Broadly defined COPD includes the pathological changes of chronic bronchitis and emphysema. Patients with chronic bronchitis with typical clinical and pathological characteristics have more severe airway inflammation than patients with emphysema. Response to bronchodilators is good. Recent studies have shown that the reversibility of the airway during COPD is actually better than we think. Ipratropine (2 sprays), salbutamol (2 sprays) and theophylline combined treatment is better than ipratropine alone or theophylline and salbutamol. Although theophylline does not improve lung function significantly, theophylline has the effect of reducing lung trapped air volume (TGV), and it is dose-dependent. There was a linear correlation between theophylline blood concentration and a decrease in TGV and an increase in walking distance. When the trapped air volume decreased, COPD patients' walking distance increased by about 20% within 6 minutes, and breathing difficulties were alleviated at normal working intensity. Once stopped, the ability to exercise decreases due to difficulty breathing. Chrystyn et al. Reported that the peak expiratory flow rate (PEFR) did not increase significantly with the increase of plasma theophylline, but when the slow vital capacity (SVC) was reached, the theophylline concentration was only 8.2 mg / L. The increase in slope is equivalent to a two-fold increase in FVC, indicating that the slower emptying portions of the lung are most affected. McKay et al. Randomized 20 patients with severe COPD to placebo or theophylline (the serum theophylline levels reached 9.1 mg / L and 17.6 mg / L), and found that at high doses, the thoracic gas volume was reduced by 38% The peak expiratory flow velocity increased, the average walking distance increased by 48%, and the fatigue score decreased by 18%. However, the increase in FEV1 and FVC was not significant, and the measurement of these effects was inconsistent with the actual improvement in patient activity.
The kinetic method showed that with an average theophylline concentration of 12.3 mg / L, the total work of breathing was reduced by 16% when cycling at 1.2 miles per hour. When COPD patients changed from standing to walking, the increase in respiratory work decreased by a total of 23%. Remission of dyspnea is associated with improvement in individual FEV but not with FEV1.

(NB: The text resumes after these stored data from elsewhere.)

-- ==== Sys2Proof/Machine/State.lean ====
section
/-! DEFINITION. The state of the machine (10_state R10), why a step can stop (60_exceptions R141), and the state at
reset (10_state R35). -/

namespace Sys2Proof.Machine

/-- An event of the wire trace `W` (10_state R31). `ackbit n` has `n = true` for NACK. -/
inductive WireEvent where
  | start
  | byte (b : Byte)
  | ackbit (n : Bool)
  | stop
deriving DecidableEq, Repr

/-- Host memory (20_memory R40): the written bytes, each with its address, the addresses strictly rising
(`Memory.wf`). An address that is not listed holds no byte that anything wrote (log 3). -/
abbrev Memory := List Host.Cell

/-- One host action still to be taken, each one atomic host step (40_host_operations R80). The Command Layer's
pseudo-operations expand to lists of these (43_command_layer R130). -/
inductive HostAct where
  /-- A format `H` command with its operand ports (30_encoding R61). -/
  | command (cmd : BitVec 2) (ports : Ports)
  /-- A host write of one byte of its own memory (43_command_layer R131; 95 Part 3). -/
  | memWrite (a : Addr) (b : Byte)
  /-- `SLEEP(mask)` (43_command_layer R135). -/
  | sleep (mask : WakeMask)
  /-- `WAITIDLE(mask)` at its step `A` (43_command_layer R135). -/
  | waitIdle (mask : WakeMask)
  /-- `WAITIDLE(mask)` at its step `B` (43_command_layer R135). -/
  | waitSleep (mask : WakeMask)
deriving DecidableEq, Repr

/-- The machine. The first block is 10_state R10's tuple, name by name; one-bit registers are `Bool`, `true` for 1.
The blocks after it are the boundary's ports, the payload range R43 speaks of, the inputs from outside and the
counter of free values; INVENTORY.md gives each one's rule and reset value. -/
structure State where
  /-- Transaction State, an 8-bit code register (10_state R18). -/
  tstate : BitVec 8
  /-- Transfer Phase, an 8-bit code register (10_state R19). -/
  phase : BitVec 8
  /-- Control byte (10_state R11). -/
  ctrl : Byte
  /-- Payload cursor (10_state R12). -/
  ptr : Addr
  /-- Payload bytes or repeats left to load (10_state R13). -/
  len : Len
  /-- Repeat flag (10_state R14). -/
  rpt : Bool
  /-- Wake-up mask (10_state R15). -/
  wmask : WakeMask
  /-- Shift register; bit 0 is the received ACK bit (10_state R22, R24). -/
  sr : Byte
  /-- Bits commanded and not yet shifted (10_state R25). -/
  cnt : Nat
  /-- Output enable (10_state R26). -/
  oe : Bool
  /-- Start latch control (10_state R27). -/
  ge : Bool
  /-- Interrupt flag (10_state R21). -/
  ifg : Bool
  /-- Interrupt enable (10_state R28). -/
  gie : Bool
  /-- `INIT` has run (10_state R29). -/
  cfg : Bool
  /-- Clock divider, read by no rule (10_state R29). -/
  clkdiv : ClkDiv
  /-- Clock source, read by no rule (10_state R29). -/
  clksrc : ClkSrc
  /-- The conditions the host sleeps in (10_state R30). -/
  sleepcond : WakeMask
  /-- Host memory (20_memory R40). -/
  mem : Memory
  /-- Wire trace `W`, oldest event first (10_state R31). -/
  w : List WireEvent
  /-- Wake log `K`, oldest first (10_state R32). -/
  k : List WakeMask
  /-- ACK slots performed since reset (10_state R33). -/
  nackslot : Nat
  /-- The `idle` result port of `ISIDLE` (30_encoding R61, R70). -/
  idleOut : Bool
  /-- The result of a `readShiftRegister` presented by itself (42_peripheral_primitives R111). -/
  srOut : Byte
  /-- First address of the payload range of the last `SUBMIT` (20_memory R43). -/
  rangeBase : Nat
  /-- How many addresses that payload range has (20_memory R43). -/
  rangeCount : Nat
  /-- Addresses of the host's space that are not plain memory (20_memory R42). -/
  notPlain : List Nat
  /-- The host's actions still to come, next first (40_host_operations R80). -/
  program : List HostAct
  /-- `INJECT` actions the environment still has to take (60_exceptions R147). -/
  injects : Nat
  /-- The slave's answers fixed in advance, by slot number (42_peripheral_primitives R121). -/
  answers : List Bool
  /-- An operation presented by itself, which the next step runs (30_encoding R64, R72). -/
  direct : Option OpWord
  /-- Who takes the next steps, as far as that is fixed in advance (20_memory R50). -/
  sched : List Agent
  /-- How many free values have been drawn (00_scope R8). -/
  draws : Nat
  /-- The switch `ZERO_LEN_CHECK`, which no step changes (00_scope R6, 41_sequencer_steps R97(c); log 12). -/
  zeroLenCheck : ZeroLenCheck
deriving DecidableEq, Repr

/-- What stops the machine with a fault (60_exceptions R141). -/
inductive Fault where
  /-- The sequencer's dispatch, for a `TSTATE` that is none of the six codes (30_encoding R72(b)); safe. -/
  | badStateCode
  /-- `prepareTransfer`, for a `PHASE` that is none of the three codes (30_encoding R72(c)), and a format `P` code
  that is none of them; safe. -/
  | badPhaseCode
deriving DecidableEq, Repr

/-- What the spec gives no meaning and says to refuse (60_exceptions R141). -/
inductive Refusal where
  /-- An arm of `exec` whose instruction has no meaning yet; no arm raises it; safe. -/
  | notModelled (mnemonic : String)
  /-- `INIT` with `CFG = 1` (40_host_operations R81); safe. -/
  | initCalledTwice
  /-- `SUBMIT` with `CFG = 0` (40_host_operations R82); safe. -/
  | submitBeforeInit
  /-- `SUBMIT` with a control byte other than 0x00 and 0x40 (30_encoding R72(d)); safe. -/
  | reservedControlByte
  /-- `SUBMIT` with a range past the top of the address space (20_memory R43); safe. -/
  | payloadWraps
  /-- A payload read at an address that is not plain memory (20_memory R42); safe. -/
  | payloadNotPlainMemory
  /-- A host write into the payload range while `TSTATE != Idle` (20_memory R43); safe. -/
  | payloadMutatedInFlight
  /-- Host command code 0b11 (30_encoding R72(a)); safe. -/
  | reservedHostCommand
  /-- Primitive selectors 0xA to 0xF (30_encoding R72(g)); safe. -/
  | reservedPrimitive
  /-- A shift count that is not 1 or 8: `shiftBits`, and `SHIFT` (30_encoding R72(e), 42 R120); safe. -/
  | badShiftCount
  /-- `SHIFT` with `CNT = 8` and `OE = 0` (30_encoding R72(f)); safe. -/
  | receiveNotSupported
  /-- `loadShiftRegister` with a shift in flight (42_peripheral_primitives R110); safe. -/
  | loadDuringShift
  /-- `INJECT` with `TSTATE != Idle` or `CNT != 0` (60_exceptions R147); safe. -/
  | injectedInterruptInFlight
deriving DecidableEq, Repr

/-- The machine at power-on (10_state R35, 70 R170). The rule fixes `TSTATE`, `CFG`, `SLEEPCOND`, `W`, `K` and
`NACKSLOT`; every other register's value is a DESIGN CHOICE, unsafe (log 2), and the outside's inputs are empty
(logs 3 to 10); `ZERO_LEN_CHECK` is at `every_call`, the value 00_scope R6 takes (log 12). -/
def State.reset : State :=
  { tstate := StateCode.idle, cfg := false, sleepcond := 0#_, w := [], k := [], nackslot := 0
    phase := 0#8, ctrl := 0#8, ptr := 0#_, len := 0#_, rpt := false, wmask := 0#_
    sr := 0#8, cnt := 0, oe := false, ge := false, ifg := false, gie := false, clkdiv := 0#_, clksrc := 0#_
    mem := []
    idleOut := false, srOut := 0#8, rangeBase := 0, rangeCount := 0, notPlain := []
    program := [], injects := 0, answers := [], direct := none, sched := [], draws := 0
    zeroLenCheck := .everyCall }

end Sys2Proof.Machine
end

Murciano et al. Reported that when theophylline-treated patients' arterial blood oxygen partial pressure (PaO2) increased from 8.3 kPa (1 mmHg = 0.133 kPa) to 8.8 kPa, the average arterial blood carbon dioxide partial pressure (PaCO2) decreased from 6.4 kPa to 5.9 kPa . Under normal workload, patients experience less difficulty breathing. COPD patients can also see that theophylline reduces the mean pulmonary arterial pressure and increases the right ventricular ejection fraction. This has the effect of protecting right heart function when COPD is exacerbated.

Theophylline treatment of severe acute asthma attacks

The indications for mild and moderate asthma as theophylline are well recognized, but whether theophylline should be used in patients with severe asthma is controversial.
1. Patients with acute exacerbations of asthma in the emergency department: The National Heart, Lung, and Blood Disease Society (NHLBI) and the International Asthma Physician Association do not promote the use of ammonia on the basis of enhanced beta agonists and corticosteroids. Theophylline.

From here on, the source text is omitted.